Hayden Knight (born March 15, 1957, in Port of Spain, Trinidad) is a retired Trinidad-American soccer defender and current high school soccer coach. He earned three caps with the United States men's national soccer team in 1984.

==Playing career==

===Youth===
Knight, a native of Trinidad, moved to the United States with his family when he was a young boy. He grew up in Brooklyn, New York. When he was a sophomore, Knight attended high school in Appleton, Wisconsin, as part of a program known as 'A Better Chance'. This program placed inner-city youths in rural high schools. He attended Marquette University where he played on the men's soccer team. He holds the team's career scoring record with 52 goals. He also holds the NCAA record for career assists per game with 42 in 44 games. Marquette inducted Knight into the school's Athletic Hall of Fame. In college, he also played with the Milwaukee Bavarians.

Knight is one of 22 college players to be part of the 40-40 club, having both 40 goals and 40 assists in their college career.

===Professional===
In 1980, the Edmonton Drillers drafted Knight. Although he starred in college as a forward, he moved to defense in the pros. He played a single season with the Drillers before moving to the Atlanta Chiefs. While with the Drillers, he received his first taste of indoor soccer when the Drillers won the 1980-1981 NASL indoor championship.^{} The Chiefs folded after the 1981 season and Knight moved north to the Montreal Manic for the 1982 season.

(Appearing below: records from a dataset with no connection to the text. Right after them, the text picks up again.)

-- ==== Sys2Proof/Machine/Mem.lean ====
section
/-!
DEFINITION. The byte space: stored bytes at their home (R65, R355, R361), the two-stage translation (R349 to R357), and
converted pages (R69 to R76).
-/

namespace Sys2Proof.Machine

/-- A partition. -/
def getPart (s : State) (p : Nat) : Partition := mget s.parts p Partition.reset

/-- A changed partition. -/
def modPart (s : State) (p : Nat) (f : Partition → Partition) : State :=
  { s with parts := mset s.parts p (f (getPart s p)) }

/-- A core. -/
def getCore (s : State) (n : Nat) : Core := mget s.cores n Core.reset

/-- A changed core. -/
def modCore (s : State) (n : Nat) (f : Core → Core) : State := { s with cores := mset s.cores n (f (getCore s n)) }

/-- A free choice among `n` outcomes, and the counter advanced; with at most one outcome nothing is read. -/
def choose (s : State) (n : Nat) : Nat × State :=
  if n ≤ 1 then (0, s) else (Config.freeChoice s.fresh % n, { s with fresh := s.fresh + 1 })

/-- Where a host physical byte is now, and under which key (R361): after a block's hand-over the new home has it. -/
def homeOf (s : State) (a key : Nat) : Nat × Nat :=
  match s.mgmt.mig with
  | some m =>
    if m.state ≠ 0 ∧ m.state ≠ 3 ∧ m.old ≤ a ∧ a < m.old + min m.len m.pos then (m.new + (a - m.old), m.knew) else (a, key)
  | none => (a, key)

/-- The key pair of a key id at a host physical address (R395): one slot for each channel granule and key id. -/
def keyPair (s : State) (a key : Nat) : List Byte :=
  mget s.mgmt.keys ((a >>> 33) * 256 + key) (List.replicate 64 0)

/-- The address at which a host physical byte is kept now. -/
def canonA (s : State) (a : Nat) : Nat := (homeOf s a 0).1

/-- Where a byte was before the hand-over of its block (R361). -/
def origA (s : State) (a : Nat) : Nat :=
  match s.mgmt.mig with
  | some m =>
    if m.state ≠ 0 ∧ m.state ≠ 3 ∧ m.new ≤ a ∧ a < m.new + min m.len m.pos then m.old + (a - m.new) else a
  | none => a

/-- A pool holds a host physical byte. -/
def poolHolds (s : State) (q : Pool) (a : Nat) : Bool :=
  q.frames.any fun f => decide (f.2 ≤ origA s a) && decide (origA s a < f.2 + 2 ^ 16)

/-- A formatted graph pool owns a host physical byte, which nobody else has written since (R81). -/
def poolOwns (s : State) (a : Nat) : Bool := s.pools.any fun q => poolHolds s q a && !q.edited.contains (origA s a)

/-- A write by anyone but Celadon reaches the pools that hold the byte (R81). -/
def notePool (s : State) (a : Nat) : State :=
  if s.pools.isEmpty then s
  else
    { s with pools := s.pools.map fun q =>
        if poolHolds s q a && !q.edited.contains (origA s a) then { q with edited := origA s a :: q.edited } else q }

/-- A byte of device memory, decrypted (R355). What Celadon keeps in a pool is a free value (R80). -/
def physByte (s : State) (a key : Nat) : Byte :=
  if poolOwns s a then Config.poolByte s.fresh a
  else if key = 0 then readByte s.mem a
  else (xtsUnit false (keyPair s a key) (a / 32) (readBytes s.mem (a / 32 * 32) 32)).getD (a % 32) 0

/-- A byte of device memory written (R355): a unit under a key is decrypted, merged and encrypted. -/
def physWriteByte (s0 : State) (a key : Nat) (b : Byte) : State :=
  let s := notePool s0 a
  if key = 0 then { s with mem := writeByte s.mem a b }
  else
    let pair := keyPair s a key
    let u := a / 32
    let d := xtsUnit false pair u (readBytes s.mem (u * 32) 32)
    { s with mem := writeBytes s.mem (u * 32) (xtsUnit true pair u (d.set (a % 32) b)) }

/-- The grain that covers a byte, if a core owns one (R64): its base and record. -/
def ownGrain (s : State) (a : Nat) : Option (Nat × OwnGrain) :=
  let at_ (g : Nat) : Option (Nat × OwnGrain) :=
    match mfind s.own (a / g * g) with
    | some o => if o.size = g then some (a / g * g, o) else none
    | none => none
  (at_ 32).orElse fun _ => (at_ 128).orElse fun _ => at_ 512

/-- The youngest byte that is on its way from an old home to a new one (R361). -/
def queuedByte (rs : List Request) (a : Nat) : Option Byte :=
  match rs with
  | [] => none
  | r :: rest =>
    match queuedByte rest a with
    | some b => some b
    | none => if r.pa ≤ a then r.data[a - r.pa]? else none

/-- The byte that every coherent reader sees: an owner's dirty byte, one on its way, or the stored one. -/
def cohByte (s : State) (a key : Nat) : Byte :=
  let h := homeOf s a key
  let kept : Byte := (queuedByte s.mgmt.reqs h.1).getD (physByte s h.1 h.2)
  match ownGrain s h.1 with
  | some (_, o) => (match mfind o.dirty h.1 with | some b => b.1 | none => kept)
  | none => kept

/-- The 8-byte number that a UC read finds. -/
def cohRead8 (s : State) (a key : Nat) : Nat := leNat ((rangeFrom a 8).map fun x => cohByte s x key)

/-- A byte reaches its home: behind a request for it that is still on its way, else at once (R362). -/
def settleByte (s : State) (a key : Nat) (b : Byte) : State :=
  if (queuedByte s.mgmt.reqs a).isSome then
    { s with mgmt := { s.mgmt with reqs := s.mgmt.reqs ++ [⟨a, [b], key⟩] } }
  else physWriteByte s a key b

/-- A forwarded request is performed at the new home (R362). -/
def performReq (s : State) (r : Request) : State :=
  ((rangeFrom r.pa r.data.length).zip r.data).foldl (fun acc x => physWriteByte acc x.1 r.key x.2) s

/-- Performs every forwarded request, in order. -/
def forwardAll (s : State) : State :=
  s.mgmt.reqs.foldl performReq { s with mgmt := { s.mgmt with reqs := [] } }

/-- Merges an owned grain's dirty bytes into its home and ends the ownership (R65). -/
def recallGrain (s : State) (base : Nat) : State :=
  match mfind s.own base with
  | none => s
  | some o =>
    o.dirty.foldl (fun acc e => settleByte acc e.1 e.2.2 e.2.1) { s with own := mdel s.own base }

/-- Recalls the grain that covers a byte, unless core `c` owns it. -/
def recallFrom (s : State) (a : Nat) (c : Option Nat) : State :=
  match ownGrain s (canonA s a) with
  | some (b, o) => if some o.core = c then s else recallGrain s b
  | none => s

/-- A byte written at its home (R65): a dirty word of an owner is merged first. After a hand-over the old home forwards
it (R361, R362). -/
def homeWriteByte (s : State) (a key : Nat) (b : Byte) : State :=
  let h := homeOf s a key
  let s1 := match ownGrain s h.1 with
    | some (g, o) => if (rangeFrom (h.1 / 4 * 4) 4).any fun x => mhas o.dirty x then recallGrain s g else s
    | none => s
  if h.1 = a then settleByte s1 a key b
  else { s1 with mgmt := { s1.mgmt with reqs := s1.mgmt.reqs ++ [⟨h.1, [b], h.2⟩] } }

/-- Bytes written at their homes. -/
def homeWrite (s : State) (ws : List (Nat × Byte)) (key : Nat) : State :=
  ws.foldl (fun acc w => homeWriteByte acc w.1 key w.2) s

/-- Recalls every grain that begins inside a range. -/
def recallRange (s : State) (base n : Nat) : State :=
  (s.own.filter fun g => decide (base ≤ g.1) && decide (g.1 < base + n)).foldl (fun acc g => recallGrain acc g.1) s

/-- Bytes written under OWN by a core (R64): the grain is taken, and the bytes become dirty; a pool that holds them is changed
at once (R81). -/
def ownWrite (s : State) (core gsize : Nat) (ws : List (Nat × Byte)) (key : Nat) : State :=
  ws.foldl (fun acc0 w =>
    let acc := notePool acc0 (homeOf acc0 w.1 key).1
    let h := homeOf acc w.1 key
    let s1 := recallFrom acc w.1 (some core)
    match (ownGrain s1 h.1).map Prod.fst with
    | some base =>
      { s1 with own := mmod s1.own base fun o => { o with dirty := mset o.dirty h.1 (w.2, h.2) } }
    | none =>
      let base := h.1 / gsize * gsize
      let s2 := recallRange s1 base gsize
      { s2 with own := mset s2.own base ⟨gsize, core, [(h.1, (w.2, h.2))]⟩ }) s

/-- A core takes the grain of a byte that it loads under OWN (R64): another owner's grain goes home first (R65), and so
do smaller grains inside the one taken (R66). -/
def ownTake (s : State) (core gsize a : Nat) : State :=
  let s1 := recallFrom s a (some core)
  if (ownGrain s1 (canonA s1 a)).isSome then s1
  else
    let base := canonA s1 a / gsize * gsize
    let s2 := recallRange s1 base gsize
    { s2 with own := mset s2.own base ⟨gsize, core, []⟩ }

/-- Where the second-stage entry of a guest physical address below 2^38 lies (R353). -/
def s2At (s : State) (p g : Nat) : Nat := (getPart s p).s2base + 8 * bitsOf g 37 21

/-- Second stage (R353): the entry of a guest physical address below 2^38. -/
def s2Entry (s : State) (p g : Nat) : Nat := cohRead8 s (s2At s p g) 0

/-- A channel granule lies on a die that the partition has dropped (R389), and no link that remains leads from there to a die where
its pages could go: it is inaccessible (R391). -/
def stranded (s : State) (p g : Nat) : Bool :=
  let q := getPart s p
  let gone (d : Nat) : Bool := q.dropped.any (·.1 == d)
  gone (g / 8) && !(List.range 4).any fun x =>
    !gone x && bitsOf q.hg (8 * x + 7) (8 * x) != 0 && !s.mgmt.deadDies.contains (min (g / 8) x, max (g / 8) x)

/-- A partition holds the channel granule of a host physical address (R354, R387), and can reach it (R391). -/
def holdsPhys (s : State) (p h : Nat) : Bool := bitOf (getPart s p).hg (bitsOf h 37 33) && !stranded s p (bitsOf h 37 33)

/-- A second-stage entry is valid with its must-be-zero fields zero. -/
def s2Ok (e : Nat) : Bool := bitOf e 0 && bitsOf e 52 38 == 0 && bitsOf e 20 3 == 0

In 1983, the U.S. Soccer Federation, in coordination with the NASL, entered the U.S. national team, known as Team America, into the NASL as a league franchise. The team drew on U.S. citizens playing in the NASL, Major Indoor Soccer League and American Soccer League. Knight left the Manic and signed with Team America. When Team America finished the 1983 season with a 10–20 record, the worst in the NASL, USSF withdrew the team from the league. Knight moved to the Golden Bay Earthquakes for the 1984 season, but was traded to the Chicago Sting with Manny Rojas on July 10, 1984, in exchange for Ricardo Alonso and Charlie Fajkus.^{} He remained with the Sting through the 1984-1985 MISL season and won the 1984 NASL championship with them. On May 10, 1985, the Sting released Knight. In September 1985, Knight signed with the Chicago Shoccers of the American Indoor Soccer Association. He was an AISA All Star and led the Shoccers in scoring despite playing defense. In March 1986, he rejoined the Sting and finished the 1985-1986 MISL season with them. On August 6, 1986, he signed with the Dallas Sidekicks of the Major Indoor Soccer League (MISL)as a free agent. On July 4, 1987, the team announced that they would not renew his contract and he again became a free agent. He signed with the Milwaukee Wave of the American Indoor Soccer Association (AISA) where he played as a forward for the next two seasons. At the end of the 1987-1989 AISA season, Knight retired from playing professionally.

===National team===
In 1984, Knight earned three caps with the U.S. national team. The three games all came within a week as Knight played first on October 11 in a win over Colombia, followed by a loss three days later to Guatemala and another loss three days after that to Mexico.

==Coaching==
That year Cedarburg High School in Cedarburg, Wisconsin, hired Knight to coach the girls' soccer team as well as teach. Since then, Knight has remained at Cedarburg, teaching history and social studies as well as coaching both the girls' and boys' teams. In 2005, he resigned from the girls' team, after beating prostate cancer, but resigned later from the boys' side in 2008 to take a technical directing job at the Mequon Soccer Club. The CHS won the state championships in 1989, 1991 and 1996.^{} He is also a staff coach at the Mequon Soccer Club. He is looking for his 300th win, then possibly retiring from soccer.